I'm trying to exclude certain rows based on certain conditions: Criteria A - exclude if imm1 or imm 2 = bio1 or bio2 (i.e. would exclude row 1) Criteria B - exclude if imm1 or imm 2 = surg (i.e. would exclude row 2)

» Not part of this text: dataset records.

-- ==== Sys2Proof/Laws/PerInstr.lean ====
section
/-! SUPPORT. Per-instruction families: the encoding of each operation fits its row of spec/opcode_table.json. -/

namespace Sys2Proof.Laws.EncodedInTable

/-- The mask of the operation's row in spec/opcode_table.json. -/
def mask : Instr → Word
  | .driveHigh => 0xFFFF
  | .readLevel => 0xFFFF
  | .delay _ => 0xF000
  | .pollLow => 0xFFFF
  | .pollHigh => 0xFFFF
  | .sampleBit => 0xFFFF
  | .readByte _ => 0xFFF8
  | .validate => 0xFFFF
  | .readFrame => 0xFFFF
  | .abort => 0xFFFF

/-- The match value of the operation's row in spec/opcode_table.json. -/
def pattern : Instr → Word
  | .driveHigh => 0x1000
  | .readLevel => 0x2000
  | .delay _ => 0x3000
  | .pollLow => 0x4000
  | .pollHigh => 0x4001
  | .sampleBit => 0x5000
  | .readByte _ => 0x6000
  | .validate => 0x7000
  | .readFrame => 0x8000
  | .abort => 0x9000

/-- The word of the operation has its row's fixed bits, whatever its operand (rule R63). -/
def Statement (i : Instr) : Prop := encode i &&& mask i = pattern i

theorem driveHigh : Statement .driveHigh := rfl

theorem readLevel : Statement .readLevel := rfl

theorem delay (n : BitVec 12) : Statement (.delay n) := by
  apply BitVec.eq_of_getLsbD_eq
  intro k hk
  simp only [encode, wordOf, mask, pattern, BitVec.getLsbD_and, BitVec.getLsbD_append]
  interval_cases k <;> simp

theorem pollLow : Statement .pollLow := rfl

theorem pollHigh : Statement .pollHigh := rfl

theorem sampleBit : Statement .sampleBit := rfl

theorem readByte (slot : BitVec 3) : Statement (.readByte slot) := by
  revert slot
  unfold Statement
  decide

theorem validate : Statement .validate := rfl

theorem readFrame : Statement .readFrame := rfl

theorem abort : Statement .abort := rfl

end Sys2Proof.Laws.EncodedInTable
end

meta_CD (name of data frame)
Row no | imm1 | imm2 | bio1 | bio2 | surg |
---|---|---|---|---|---|
1 | 2009 | 2010 | 2010 | NA | NA |
2 | 2004 | NA | 2015 | NA | 2004 |
3 | 2009 | 2009 | NA | NA | NA |
4 | 2015 | NA | NA | NA | NA |
Just wondered how I would do this in R please.
Thanks in advance.
CodePudding user response:
Quick answer: To exclude rows if imm1 not in list bio1, bio2, you can use:
meta_CD <- meta_CD[! meta_CD$imm1 %in%('bio1','bio2'),]
To add imm2:
meta_CD <- meta_CD[! meta_CD$imm1 %in%('bio1','bio2') | ! meta_CD$imm2 %in%('bio1','bio2') ,]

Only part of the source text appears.